[Start of section]

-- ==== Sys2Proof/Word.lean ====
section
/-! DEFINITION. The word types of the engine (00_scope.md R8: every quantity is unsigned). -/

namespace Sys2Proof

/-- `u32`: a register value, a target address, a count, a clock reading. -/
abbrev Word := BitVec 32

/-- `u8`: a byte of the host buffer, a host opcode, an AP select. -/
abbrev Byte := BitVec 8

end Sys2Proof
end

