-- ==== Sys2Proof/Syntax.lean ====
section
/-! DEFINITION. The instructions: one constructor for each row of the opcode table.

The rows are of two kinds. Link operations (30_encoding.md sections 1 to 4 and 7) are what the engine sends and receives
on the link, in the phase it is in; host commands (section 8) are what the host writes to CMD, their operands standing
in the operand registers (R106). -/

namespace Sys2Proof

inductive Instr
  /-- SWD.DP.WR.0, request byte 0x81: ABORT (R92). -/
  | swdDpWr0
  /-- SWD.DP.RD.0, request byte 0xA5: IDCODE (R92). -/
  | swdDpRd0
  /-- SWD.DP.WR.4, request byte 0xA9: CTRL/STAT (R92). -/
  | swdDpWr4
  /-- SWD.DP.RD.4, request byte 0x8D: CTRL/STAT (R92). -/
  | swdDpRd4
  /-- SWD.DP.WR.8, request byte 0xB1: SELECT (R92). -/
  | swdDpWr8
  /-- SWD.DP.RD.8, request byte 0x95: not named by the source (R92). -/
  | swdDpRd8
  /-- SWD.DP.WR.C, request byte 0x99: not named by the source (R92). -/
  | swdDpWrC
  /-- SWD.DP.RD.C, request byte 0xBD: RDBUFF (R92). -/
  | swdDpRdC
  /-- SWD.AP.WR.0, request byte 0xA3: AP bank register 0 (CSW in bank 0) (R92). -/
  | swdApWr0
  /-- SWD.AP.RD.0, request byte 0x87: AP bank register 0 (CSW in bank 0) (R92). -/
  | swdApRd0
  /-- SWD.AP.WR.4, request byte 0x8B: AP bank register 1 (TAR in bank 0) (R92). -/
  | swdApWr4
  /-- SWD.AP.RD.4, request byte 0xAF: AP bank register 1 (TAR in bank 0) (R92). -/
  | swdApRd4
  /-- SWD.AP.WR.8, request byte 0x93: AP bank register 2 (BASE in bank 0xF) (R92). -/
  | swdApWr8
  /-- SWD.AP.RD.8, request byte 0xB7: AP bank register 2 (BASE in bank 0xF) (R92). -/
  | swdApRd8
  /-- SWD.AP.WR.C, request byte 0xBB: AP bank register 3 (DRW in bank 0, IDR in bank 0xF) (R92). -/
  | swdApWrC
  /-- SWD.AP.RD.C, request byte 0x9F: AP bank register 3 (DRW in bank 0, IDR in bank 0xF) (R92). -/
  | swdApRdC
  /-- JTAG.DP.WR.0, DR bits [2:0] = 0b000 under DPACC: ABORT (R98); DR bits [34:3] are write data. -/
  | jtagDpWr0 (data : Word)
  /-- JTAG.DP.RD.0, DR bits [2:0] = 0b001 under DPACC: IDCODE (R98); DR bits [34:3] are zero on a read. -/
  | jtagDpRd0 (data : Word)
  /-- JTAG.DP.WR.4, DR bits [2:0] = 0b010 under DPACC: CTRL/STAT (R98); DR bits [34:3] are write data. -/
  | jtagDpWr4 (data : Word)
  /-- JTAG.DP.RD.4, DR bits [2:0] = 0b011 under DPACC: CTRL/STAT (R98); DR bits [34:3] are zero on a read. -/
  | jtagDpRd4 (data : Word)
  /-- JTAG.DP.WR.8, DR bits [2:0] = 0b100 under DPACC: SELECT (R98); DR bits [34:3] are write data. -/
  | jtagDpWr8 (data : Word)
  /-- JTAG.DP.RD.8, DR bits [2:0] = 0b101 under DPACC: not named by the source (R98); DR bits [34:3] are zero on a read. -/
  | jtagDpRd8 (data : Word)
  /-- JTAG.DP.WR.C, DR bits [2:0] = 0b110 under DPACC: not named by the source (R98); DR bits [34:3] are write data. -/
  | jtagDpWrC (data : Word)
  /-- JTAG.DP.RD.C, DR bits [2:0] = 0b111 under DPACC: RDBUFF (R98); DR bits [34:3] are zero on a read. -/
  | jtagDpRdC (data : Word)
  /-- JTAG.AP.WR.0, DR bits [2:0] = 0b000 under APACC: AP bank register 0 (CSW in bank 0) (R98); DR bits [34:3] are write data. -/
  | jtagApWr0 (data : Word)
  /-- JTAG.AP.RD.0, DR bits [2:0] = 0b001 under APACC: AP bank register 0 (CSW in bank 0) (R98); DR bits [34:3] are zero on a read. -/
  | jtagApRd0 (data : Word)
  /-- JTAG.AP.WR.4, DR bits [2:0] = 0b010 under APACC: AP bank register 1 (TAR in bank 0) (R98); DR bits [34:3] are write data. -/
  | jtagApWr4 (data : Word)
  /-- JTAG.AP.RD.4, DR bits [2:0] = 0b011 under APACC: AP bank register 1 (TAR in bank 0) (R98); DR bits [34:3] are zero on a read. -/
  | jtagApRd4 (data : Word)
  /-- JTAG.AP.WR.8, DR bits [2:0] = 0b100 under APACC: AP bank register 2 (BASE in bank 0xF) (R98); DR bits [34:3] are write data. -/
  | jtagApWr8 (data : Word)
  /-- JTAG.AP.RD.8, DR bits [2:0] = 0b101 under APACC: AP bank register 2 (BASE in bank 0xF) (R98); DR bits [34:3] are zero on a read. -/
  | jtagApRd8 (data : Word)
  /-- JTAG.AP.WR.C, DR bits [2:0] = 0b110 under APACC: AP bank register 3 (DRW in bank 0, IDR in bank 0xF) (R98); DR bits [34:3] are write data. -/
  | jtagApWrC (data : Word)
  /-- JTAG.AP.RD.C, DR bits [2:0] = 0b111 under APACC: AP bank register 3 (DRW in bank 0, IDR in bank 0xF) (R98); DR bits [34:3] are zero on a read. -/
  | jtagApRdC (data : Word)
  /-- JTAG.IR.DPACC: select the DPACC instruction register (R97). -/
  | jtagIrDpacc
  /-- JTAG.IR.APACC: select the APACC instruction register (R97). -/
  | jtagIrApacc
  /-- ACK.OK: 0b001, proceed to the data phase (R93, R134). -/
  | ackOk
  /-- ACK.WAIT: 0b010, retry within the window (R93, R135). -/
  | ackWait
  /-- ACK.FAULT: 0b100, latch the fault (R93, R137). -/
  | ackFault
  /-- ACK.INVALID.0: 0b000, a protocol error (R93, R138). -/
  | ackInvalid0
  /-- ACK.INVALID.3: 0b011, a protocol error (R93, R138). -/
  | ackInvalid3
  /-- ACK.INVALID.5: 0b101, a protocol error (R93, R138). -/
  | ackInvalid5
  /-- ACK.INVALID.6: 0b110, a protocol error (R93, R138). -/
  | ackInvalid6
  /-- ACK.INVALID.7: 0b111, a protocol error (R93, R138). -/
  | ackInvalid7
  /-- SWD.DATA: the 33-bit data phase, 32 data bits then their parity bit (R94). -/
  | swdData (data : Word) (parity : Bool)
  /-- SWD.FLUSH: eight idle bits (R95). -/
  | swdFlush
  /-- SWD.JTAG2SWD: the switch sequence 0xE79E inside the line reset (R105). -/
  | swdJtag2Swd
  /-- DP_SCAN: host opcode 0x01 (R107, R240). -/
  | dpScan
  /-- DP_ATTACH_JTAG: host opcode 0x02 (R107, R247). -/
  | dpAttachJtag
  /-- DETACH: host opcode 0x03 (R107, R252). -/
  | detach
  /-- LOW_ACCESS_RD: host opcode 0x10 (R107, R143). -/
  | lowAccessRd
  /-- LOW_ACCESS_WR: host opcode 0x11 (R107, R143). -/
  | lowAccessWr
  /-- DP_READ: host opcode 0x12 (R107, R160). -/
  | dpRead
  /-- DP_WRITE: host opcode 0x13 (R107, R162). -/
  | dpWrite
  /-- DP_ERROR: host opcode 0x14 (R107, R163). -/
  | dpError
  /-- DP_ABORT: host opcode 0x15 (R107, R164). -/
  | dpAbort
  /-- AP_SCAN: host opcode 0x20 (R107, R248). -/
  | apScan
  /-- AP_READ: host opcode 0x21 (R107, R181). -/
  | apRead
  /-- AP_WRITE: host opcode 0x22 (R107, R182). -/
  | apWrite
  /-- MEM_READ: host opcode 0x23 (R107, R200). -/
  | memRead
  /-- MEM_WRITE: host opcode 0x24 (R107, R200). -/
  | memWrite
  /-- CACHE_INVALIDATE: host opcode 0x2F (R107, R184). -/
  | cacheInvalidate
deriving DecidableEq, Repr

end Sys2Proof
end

[End of section]
[Start of section]

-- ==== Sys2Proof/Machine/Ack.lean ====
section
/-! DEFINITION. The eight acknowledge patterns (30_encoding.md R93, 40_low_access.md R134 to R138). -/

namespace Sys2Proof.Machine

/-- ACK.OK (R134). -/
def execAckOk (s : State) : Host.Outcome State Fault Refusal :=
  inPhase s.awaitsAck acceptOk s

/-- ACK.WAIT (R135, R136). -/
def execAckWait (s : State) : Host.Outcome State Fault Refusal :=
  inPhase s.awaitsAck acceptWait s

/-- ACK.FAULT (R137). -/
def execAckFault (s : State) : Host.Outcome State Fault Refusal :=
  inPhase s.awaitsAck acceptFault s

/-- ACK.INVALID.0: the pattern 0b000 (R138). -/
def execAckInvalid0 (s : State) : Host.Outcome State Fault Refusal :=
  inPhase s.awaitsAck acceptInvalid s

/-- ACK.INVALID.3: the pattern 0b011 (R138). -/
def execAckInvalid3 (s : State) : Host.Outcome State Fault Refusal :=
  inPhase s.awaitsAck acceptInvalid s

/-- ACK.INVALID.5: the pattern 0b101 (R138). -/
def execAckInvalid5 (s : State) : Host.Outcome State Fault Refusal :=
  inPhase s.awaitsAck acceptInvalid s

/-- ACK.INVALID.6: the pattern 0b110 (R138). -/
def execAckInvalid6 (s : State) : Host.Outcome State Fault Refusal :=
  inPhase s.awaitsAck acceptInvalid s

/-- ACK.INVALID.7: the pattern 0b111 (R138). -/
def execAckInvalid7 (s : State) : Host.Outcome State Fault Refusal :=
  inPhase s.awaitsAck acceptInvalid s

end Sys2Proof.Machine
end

[End of section]
[Start of section]

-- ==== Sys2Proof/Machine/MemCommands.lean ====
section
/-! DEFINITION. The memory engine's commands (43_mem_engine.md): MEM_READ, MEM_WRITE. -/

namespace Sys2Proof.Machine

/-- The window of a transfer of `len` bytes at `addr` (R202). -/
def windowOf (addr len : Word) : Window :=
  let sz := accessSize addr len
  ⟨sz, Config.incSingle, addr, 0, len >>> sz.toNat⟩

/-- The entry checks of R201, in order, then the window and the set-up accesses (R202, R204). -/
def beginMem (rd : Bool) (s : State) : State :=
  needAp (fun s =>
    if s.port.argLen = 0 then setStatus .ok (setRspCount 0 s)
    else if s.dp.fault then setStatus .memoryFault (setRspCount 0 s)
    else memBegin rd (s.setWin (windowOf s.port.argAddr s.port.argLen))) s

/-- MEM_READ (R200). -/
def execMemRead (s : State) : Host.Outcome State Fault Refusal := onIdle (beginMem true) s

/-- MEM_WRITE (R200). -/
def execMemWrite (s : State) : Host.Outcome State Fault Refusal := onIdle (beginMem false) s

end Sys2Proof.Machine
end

[End of section]

Would you please filter the lines above and copy every one that includes "named"?

  /-- SWD.DP.RD.8, request byte 0x95: not named by the source (R92). -/
  /-- SWD.DP.WR.C, request byte 0x99: not named by the source (R92). -/
  /-- JTAG.DP.RD.8, DR bits [2:0] = 0b101 under DPACC: not named by the source (R98); DR bits [34:3] are zero on a read. -/
  /-- JTAG.DP.WR.C, DR bits [2:0] = 0b110 under DPACC: not named by the source (R98); DR bits [34:3] are write data. -/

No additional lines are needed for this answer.